23 Ekim 2015 00:59

Kardeşliğin gereği

Kardeşliğin gereği

Fotoğraf: Envato

Paylaş

Bugün Ankara Katliamı’nın üzerinden iki hafta geçti. Toplum katliama gerekli ve yeterli  tepkisini gösterdi mi? HAYIR… Bazılarımız hâlâ kabuslar görürken birileri ellerini ovuşturuyor. Toplumun bir kesimi gösterdi. Tepkisizliği ve karşı tepkiyi de toplumsal bir refleks olarak anlarsak EVET toplumun tamamı tepki gösterdi diyebiliriz. Gösterilen tepki ve karşı tepki ülkenin bölünmüşlüğünün fotoğrafıdır.
Katliamın ardından Twitter’dan ve Facebook’tan yapılan paylaşımlara gelen yorumlar, nefret söylemleri, Konya’daki maçta yaşananlar, anma yapılan yerde karanfilleri ezen zihniyetlerin gösterdiği ve şu anda bilmediğim katliam sevicilerin eylem ve hareketlerini bir yana koyalım. Devlet ve onun yöneticilerinin açıklamalarını, Kürt illerinde daha azgınca saldırıları da bir yana koyalım ve en üste şu açıklamayı ekleyelim; “Başbakan: Ankara saldırısı sonrası anket yaptık, oylarımızda yükseliş trendi var”.
Hiç de öyle bazı gazetelerin manşet attığı gibi “Bu saldırı Türkiye’ye” falan da değildir. Böldükleri ülkede acılar üstünden siyasi rant elde etmenin  adıdır.Siz hâlâ saldırının Türkiye’ye yapıldığına inanıyor musunuz?
Ülke nüfusunun neredeyse yüzde 50’sini terörist olarak gören ve saldıran zihniyetin şimdilik son marifetidir.
Katliam sonrası gelişmeler bu bölünmenin işaretidir. Sonuç olarak; bu katliam tüm halklardan, tüm inançlardan, tüm mesleklerden, tüm kitle örgütlerinden BARIŞ-KARDEŞLİK ve DEMOKRASİ diyenlere yapılmıştır.
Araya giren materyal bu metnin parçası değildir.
-- ==== Sys2Proof/Laws/Issue.lean ====
section
/-! SUPPORT. Laws/Issue.lean: what the frame of an issue does, and the completion of every instruction whose effect lies in registers. -/

namespace Sys2Proof.Machine

/-! ## The frame of an issue -/

/-- A word that may execute runs its body. -/
theorem issueIf_runs {s : State} {x : Iss} {i : Instr} (h : Issues s x i) {undef : Iss → State → Bool} {feats : Iss → State → List Nat}
    {body : Iss → State → State} (hu : undef x s = false) (hf : ∀ f ∈ feats x s, featOn x.l.feat f = true) :
    issueIf i undef feats body s = .next (body x (s.prep x)) := by
  obtain ⟨h1, h2, h3, h4⟩ := h
  unfold issueIf
  rw [h1]
  have ht : (x.g.trap.mode.isSome && !trapAllowed i) = false := by
    cases hm : x.g.trap.mode.isSome
    · rfl
    · simp [h2 hm]
  have hn : (staticFeats i ++ feats x s).find? (fun f => !featOn x.l.feat f) = none := by
    rw [List.find?_eq_none]
    intro f hmem
    rcases List.mem_append.1 hmem with hm | hm
    · simp [h4 f hm]
    · simp [hf f hm]
  simp [ht, h3, hu, hn]

theorem issue_runs {s : State} {x : Iss} {i : Instr} (h : Issues s x i) {body : Iss → State → State} :
    issue i body s = .next (body x (s.prep x)) :=
  issueIf_runs h rfl (fun _ hf => absurd hf (by simp))

@[simp] theorem Group.issued_regs (g : Group) (q : QSet) : (g.issued q).regs = g.regs := by unfold Group.issued; split <;> rfl
@[simp] theorem Group.issued_qsets (g : Group) (q : QSet) : (g.issued q).qsets = g.qsets := by unfold Group.issued; split <;> rfl
@[simp] theorem Group.issued_ref (g : Group) (q : QSet) : (g.issued q).ref = g.ref := by unfold Group.issued; split <;> rfl
@[simp] theorem Group.issued_team (g : Group) (q : QSet) : (g.issued q).team = g.team := by unfold Group.issued; split <;> rfl

/-- The turn taken changes only what `Kept` lets change. -/
theorem Group.issued_eq (g : Group) (q : QSet) :
    { g.issued q with
      flights := g.flights, ready := g.ready, lastQuad := g.lastQuad
      trap := { (g.issued q).trap with shadows := g.trap.shadows } } = g ∧
      (g.issued q).flights.map (·.fid) = g.flights.map (·.fid) ∧
      (g.issued q).trap.shadows.map (·.trap) = g.trap.shadows.map (·.trap) := by
  unfold Group.issued; split
  · exact ⟨rfl, rfl, rfl⟩
  · refine ⟨rfl, by rw [List.map_map]; rfl, ?_⟩
    rw [List.map_map]
    refine List.map_congr_left fun k _ => ?_
    simp only [Function.comp]
    split <;> rfl

theorem State.group?_free (s : State) (n : Nat) (r : Nat) : ({ s with free := n } : State).group? r = s.group? r := rfl

theorem State.prep_group {s : State} {x : Iss} (h : s.iss = some x) : (s.prep x).group? x.g.ref = some (x.g.issued x.q) := by
  have h1 := (State.iss_some h).1
  unfold State.prep
  rw [State.group?_modGroup _ _ _ (fun g => Group.issued_ref g x.q), State.group?_free, h1]; rfl

theorem State.prep_group_ne {s : State} {x : Iss} {r : Nat} (h : r ≠ x.g.ref) : (s.prep x).group? r = s.group? r := by
  unfold State.prep
  rw [State.group?_modGroup_ne _ _ (fun g => Group.issued_ref g x.q) h, State.group?_free]

theorem State.prep_machine (s : State) (x : Iss) : { s.prep x with groups := s.groups, free := s.free } = s := rfl

/-! ## An effect in the registers of the group -/

/-- A change of the issuing group that leaves it its name, seen from the state before the issue. -/
theorem State.modGroup_kept {s : State} {x : Iss} (h : s.iss = some x) {f : Group → Group} (href : ∀ g, (f g).ref = g.ref)
    (hk : { f (x.g.issued x.q) with
      regs := x.g.regs, qsets := x.g.qsets, flights := x.g.flights, busy := x.g.busy, ready := x.g.ready, lastQuad := x.g.lastQuad
      trap := { (f (x.g.issued x.q)).trap with shadows := x.g.trap.shadows } } = x.g)
    (hfl : (f (x.g.issued x.q)).flights.map (·.fid) = x.g.flights.map (·.fid))
    (hsh : (f (x.g.issued x.q)).trap.shadows.map (·.trap) = x.g.trap.shadows.map (·.trap)) :
    Kept s ((s.prep x).modGroup x.g.ref f) x (f (x.g.issued x.q)) where
  here := by rw [State.group?_modGroup _ _ _ href, State.prep_group h]; rfl
  others r hr := by rw [State.group?_modGroup_ne _ _ href hr, State.prep_group_ne hr]
  machine := rfl
  group := hk
  flights := hfl
  shadows := hsh

theorem RegOnly.kept {x : Iss} {g' : Group} (h : RegOnly (x.g.issued x.q) g') (qs : List QSet) :
    { ({ g' with qsets := qs } : Group) with
      regs := x.g.regs, qsets := x.g.qsets, flights := x.g.flights, busy := x.g.busy, ready := x.g.ready, lastQuad := x.g.lastQuad
      trap := { g'.trap with shadows := x.g.trap.shadows } } = x.g := by
  rw [h.eq]
  have h2 := (Group.issued_eq x.g x.q).1
  revert h2
  unfold Group.issued
  split
  · intro _; rfl
  · intro _; rfl

/-- An instruction whose whole effect lies in the registers goes on, and all else is as before. -/
theorem State.onGroup_went {s : State} {x : Iss} (h : s.iss = some x) {f : Group → Group} (hf : ∀ g, RegOnly g (f g)) :
    Went s ((s.prep x).onGroup x f) x ((f (x.g.issued x.q)).modQ x.q.tag QSet.advance) := by
  have hq : (f (x.g.issued x.q)).qsets = x.g.qsets := by rw [(hf _).qsets, Group.issued_qsets]
  refine { toKept := ?_, next := ?_, quads := ?_ }
  · refine State.modGroup_kept (f := fun g => (f g).modQ x.q.tag QSet.advance) h (fun g => (hf g).ref) ?_ ?_ ?_
    · exact RegOnly.kept (hf _) _
    · exact (hf _).fids.trans (Group.issued_eq x.g x.q).2.1
    · show List.map _ (f (x.g.issued x.q)).trap.shadows = _
      rw [(hf _).eq]
      exact (Group.issued_eq x.g x.q).2.2
  · rw [Group.q?_modQ _ _ _ QSet.advance_tag]
    show Option.map _ (List.find? _ _) = _
    rw [hq]
    have := (State.iss_some h).2.1
    unfold Group.q? at this
    rw [this]; rfl
  · intro tag ht
    rw [Group.q?_modQ_ne _ _ QSet.advance_tag ht]
    show List.find? _ _ = List.find? _ _
    rw [hq]

/-- What `Effect.Done` says depends on the registers of the group alone. -/
theorem Effect.Done.congr {e : Effect} {x : Iss} {g g' : Group} (h : e.Done x g) (hr : g'.regs = g.regs) : e.Done x g' where
  lanes r l hl := by have := h.lanes r l hl; unfold Group.lane at *; rw [hr]; exact this
  scals n := by have := h.scals n; unfold Group.scal at *; rw [hr]; exact this
  masks n l hl := by have := h.masks n l hl; unfold Group.mask at *; rw [hr]; exact this
  flags := by rw [hr]; exact h.flags
  fpstat := by rw [hr]; exact h.fpstat
  others := by rw [hr]; exact h.others

/-- Completion of an instruction whose body is a change of the group's registers. -/
theorem Completes.of_onGroup {s : State} {x : Iss} {i : Instr} {e : Effect} {body : Iss → State → State} {f : Group → Group}
    (h : Issues s x i) (hx : exec i s = issue i body s) (hb : body x (s.prep x) = (s.prep x).onGroup x f)
    (hf : ∀ g, RegOnly g (f g)) (he : ∀ g, g.regs = x.g.regs → e.Done x (f g)) : Completes i s x e := by
  refine ⟨(s.prep x).onGroup x f, (f (x.g.issued x.q)).modQ x.q.tag QSet.advance, ?_, State.onGroup_went h.1 hf, ?_⟩
  · rw [hx, issue_runs h, hb]
  · exact (he (x.g.issued x.q) (Group.issued_regs _ _)).congr rfl

/-! ## The forms of effects -/

/-- A dead lane never executes (R8). -/
theorem Iss.exec_alive {x : Iss} {m l : Nat} (h : bit (x.exec m) l = true) : bit x.g.regs.dead l = false := by
  unfold Iss.exec Iss.exec0 Iss.masked at h
  simp only [bit] at *
  split at h <;> simp only [BitVec.getLsbD_and, Bool.and_eq_true, BitVec.getLsbD_not] at h
  · simpa using h.2.1.2.2
  · simpa using h.2.1.2.2

theorem Iss.exec_inset {x : Iss} {m l : Nat} (h : bit (x.exec m) l = true) : bit (quadLanes x.q.quads) l = true := by
  unfold Iss.exec Iss.exec0 Iss.masked at h
  simp only [bit] at *
  split at h <;> simp only [BitVec.getLsbD_and, Bool.and_eq_true] at h
  · exact h.2.2
  · exact h.2.2

/-- A result written to lane registers. -/
theorem Effect.done_lanes {x : Iss} {g : Group} (hg : g.regs = x.g.regs) (m : Nat) (os : List Loc) (f : Nat → Nat → W32) :
    ({ dst := os, ex := x.exec m, val := f } : Effect).Done x (g.wrDest (x.exec m) os f) where
  lanes r l hl := by
    rw [Group.lane_wrDest _ _ _ _ _ _ hl]
    have hlane : g.lane r l = x.g.lane r l := by unfold Group.lane; rw [hg]
    rw [hlane, hg]
    by_cases h : bit (x.exec m) l = true
    · simp [h, Iss.exec_alive h]
    · simp [h]
  scals n := by
    have := (g.wrDest_file (x.exec m) os f).rest
    have h2 : (g.wrDest (x.exec m) os f).regs.scal = g.regs.scal := by rw [← this]
    simp only [Group.scal, h2, hg]
  masks n l hl := by
    rw [Group.mask_wrDest _ _ _ _ _ _ hl]
    have hm : g.mask n = x.g.mask n := by unfold Group.mask; rw [hg]
    rw [hm]
  flags := by
    have := (g.wrDest_file (x.exec m) os f).rest
    show _ = x.g.regs.cc
    rw [← hg, ← this]
  fpstat := by
    have := (g.wrDest_file (x.exec m) os f).rest
    have h2 : (g.wrDest (x.exec m) os f).regs.fpstat = g.regs.fpstat := by rw [← this]
    rw [h2, hg]; simp
  others := by
    have := (g.wrDest_file (x.exec m) os f).rest
    rw [hg] at this
    have h1 : (g.wrDest (x.exec m) os f).regs.scal = x.g.regs.scal := by rw [← this]
    have h2 : (g.wrDest (x.exec m) os f).regs.cc = x.g.regs.cc := by rw [← this]
    have h3 : (g.wrDest (x.exec m) os f).regs.fpstat = x.g.regs.fpstat := by rw [← this]
    rw [← h1, ← h2, ← h3]; exact this

/-- Flags raised besides. -/
theorem Effect.done_orFp {x : Iss} {g : Group} {e : Effect} (h : e.Done x g) (he : e.fp = 0) (fl : BitVec 5) :
    ({ e with fp := fl } : Effect).Done x (g.orFp fl) where
  lanes := h.lanes
  scals := h.scals
  masks := h.masks
  flags := h.flags
  fpstat := by
    have := h.fpstat
    rw [he] at this
    show g.regs.fpstat ||| fl = _
    rw [this]; simp
  others := h.others

/-- A mask written besides. -/
theorem Effect.done_wrMask {x : Iss} {g : Group} {e : Effect} (h : e.Done x g) (he : e.mask = none) (md : Nat) (lanes v : W64) :
    ({ e with mask := some (md, lanes, v) } : Effect).Done x (g.wrMask md lanes v) where
  lanes r l hl := by rw [Group.lane_wrMask]; exact h.lanes r l hl
  scals n := by
    have h2 : (g.wrMask md lanes v).regs.scal = g.regs.scal := by rw [← (g.wrMask_file md lanes v).rest]
    have : (g.wrMask md lanes v).scal n = g.scal n := by simp only [Group.scal, h2]
    rw [this]; exact h.scals n
  masks n l hl := by
    rw [Group.mask_wrMask _ _ _ _ _ _ hl, h.masks n l hl, he]
  flags := by
    have h2 : (g.wrMask md lanes v).regs.cc = g.regs.cc := by rw [← (g.wrMask_file md lanes v).rest]
    rw [h2]; exact h.flags
  fpstat := by
    have h2 : (g.wrMask md lanes v).regs.fpstat = g.regs.fpstat := by rw [← (g.wrMask_file md lanes v).rest]
    rw [h2]; exact h.fpstat
  others := by
    have h1 := (g.wrMask_file md lanes v).rest
    have h2 := h.others
    rw [← h1] at h2
    exact h2

/-- Nothing but what a mask write does, from the group as it issues. -/
theorem Effect.done_none {x : Iss} {g : Group} (hg : g.regs = x.g.regs) : ({} : Effect).Done x g where
  lanes r l _ := by unfold Group.lane; rw [hg]; simp [bit]
  scals n := by unfold Group.scal; rw [hg]
  masks n l _ := by unfold Group.mask; rw [hg]; simp [bit]
  flags := by rw [hg]; rfl
  fpstat := by rw [hg]; simp
  others := by rw [hg]

/-- A scalar written besides. -/
theorem Effect.done_wrScal {x : Iss} {g : Group} {e : Effect} (h : e.Done x g) (he : e.scal = none) (d : Nat) (v : W64) :
    ({ e with scal := some (d, v) } : Effect).Done x (g.wrScal d v) where
  lanes r l hl := by rw [Group.lane_wrScal]; exact h.lanes r l hl
  scals n := by
    have := h.scals n
    rw [he] at this
    rw [Group.scal_wrScal, this]
  masks n l hl := by rw [Group.mask_wrScal]; exact h.masks n l hl
  flags := by
    have h2 : (g.wrScal d v).regs.cc = g.regs.cc := by rw [Group.wrScal_regs]; split <;> rfl
    rw [h2]; exact h.flags
  fpstat := by
    have h2 : (g.wrScal d v).regs.fpstat = g.regs.fpstat := by rw [Group.wrScal_regs]; split <;> rfl
    rw [h2]; exact h.fpstat
  others := by
    rw [Group.wrScal_regs]; split
    · exact h.others
    · exact h.others

theorem Effect.done_setCc {x : Iss} {g : Group} {e : Effect} (h : e.Done x g) (cc : BitVec 4) :
    ({ e with cc := some cc } : Effect).Done x (g.setCc cc) where
  lanes := h.lanes
  scals := h.scals
  masks := h.masks
  flags := rfl
  fpstat := h.fpstat
  others := h.others

/-! ## Completion, form by form -/

/-- A lane instruction with a result of any number of registers. -/
theorem Completes.lanes {s : State} {x : Iss} {i : Instr} {body : Iss → State → State} {m : Nat} {os : List Loc} {f : Nat → Nat → W32}
    (h : Issues s x i) (hx : exec i s = issue i body s)
    (hb : body x (s.prep x) = (s.prep x).onGroup x fun g => g.wrDest (x.exec m) os f) :
    Completes i s x { dst := os, ex := x.exec m, val := f } :=
  .of_onGroup h hx hb (fun g => (g.wrDest_file _ _ _).only) fun _ hg => Effect.done_lanes hg m os f

/-- A scalar instruction. -/
theorem Completes.scalar {s : State} {x : Iss} {i : Instr} {body : Iss → State → State} {d : Nat} {v : W64}
    (h : Issues s x i) (hx : exec i s = issue i body s) (hb : body x (s.prep x) = (s.prep x).onGroup x fun g => g.wrScal d v) :
    Completes i s x { scal := some (d, v) } :=
  .of_onGroup h hx hb (fun g => g.wrScal_only _ _) fun _ hg => Effect.done_wrScal (Effect.done_none hg) rfl d v

/-- A mask instruction. -/
theorem Completes.mask {s : State} {x : Iss} {i : Instr} {body : Iss → State → State} {d : Nat} {lanes v : W64}
    (h : Issues s x i) (hx : exec i s = issue i body s) (hb : body x (s.prep x) = (s.prep x).onGroup x fun g => g.wrMask d lanes v) :
    Completes i s x { mask := some (d, lanes, v) } :=
  .of_onGroup h hx hb (fun g => g.wrMask_only _ _ _) fun _ hg => Effect.done_wrMask (Effect.done_none hg) rfl d lanes v

/-- A compare of scalars. -/
theorem Completes.cc {s : State} {x : Iss} {i : Instr} {body : Iss → State → State} {c : BitVec 4}
    (h : Issues s x i) (hx : exec i s = issue i body s) (hb : body x (s.prep x) = (s.prep x).onGroup x fun g => g.setCc c) :
    Completes i s x { cc := some c } :=
  .of_onGroup h hx hb (fun g => g.setCc_only _) fun _ hg => Effect.done_setCc (Effect.done_none hg) c

end Sys2Proof.Machine
end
Başta Kürt halkı olmak üzere işçi, köylü, öğrenci, memur, demokrat, liberal, sol,  sosyalist ve komünistlere karşı tüm güçleriyle saldırmalarının adıdır.  
Katliamın üstünden 2-3 saat geçtikten sonra polis alanı çevrelemeye başlarken insanların doğal tepkilerine karşılık amir pozisyonundaki kişinin emrindeki polislere şöyle dediğine tanık oldum; “Şimdi onların acıları var, sakin olun, ne söylerlerse SİNEYE çekin!” Şimdi, bu cümle nasıl anlaşılır? Onların acıları var!!! Evet acılarımız var… ve bu acı onların değil.
1 Kasım seçimlerine sayılı günler kaldı. Şimdi barış, kardeşlik ve demokrasi taleplerini her zamankinden daha güçlü haykırma ve savunma zamanıdır. Bunun için ilk adım da HDP’nin güçlü olarak seçimlerden çıkmasını sağlamaktan geçmektedir.
Unutmamak ve unutturmamak için bu iktidar döneminde yaşananları her yerde deşifre etmek de görevimizdir.
Roboskî 2011(34),  Reyhanlı 2012(54), Gezi 2013(12), Soma 2014(301), Ermenek 2014(18) Diyarbakır HDP mitingi 2015(4), Suruç 2015(33), Ankara 2015(102)…..
2011 ile 2015 yıllarında toplamda 558 insan katledildi ve yüzlerce yaralı… Peki siyasi veya idari görev üstlenenlerden bir tane olsun sorumlu başbakan, bakan, mülki amir yok muydu? Bir tane istifa eden duydunuz mu?
Kardeşliğin gereği katliamların sorumlularının cezalandırılmaları için hesap sormaktır.
Evet bugün toplumun yüzde 50’si olarak anmalarımızı yaptık, yapıyoruz.
Benim acıma ortak olacak sen, senin acında yanında olacak ben; BİZ oluncaya kadar da barışta ısrar, adalette ısrar edeceğiz.
Çünkü; başkasının acısına bakmayan bir toplumda muktedirlerin tezgahları hiç boş kalmaz…

YAZARIN DİĞER YAZILARI
Sefer Selvi Karikatürleri
Evrensel Gazetesi Birinci Sayfa
Evrensel Ege Sayfaları
EVRENSEL EGE

Ege'den daha fazla haber, röportaj, mektup, analiz ve köşe yazısı...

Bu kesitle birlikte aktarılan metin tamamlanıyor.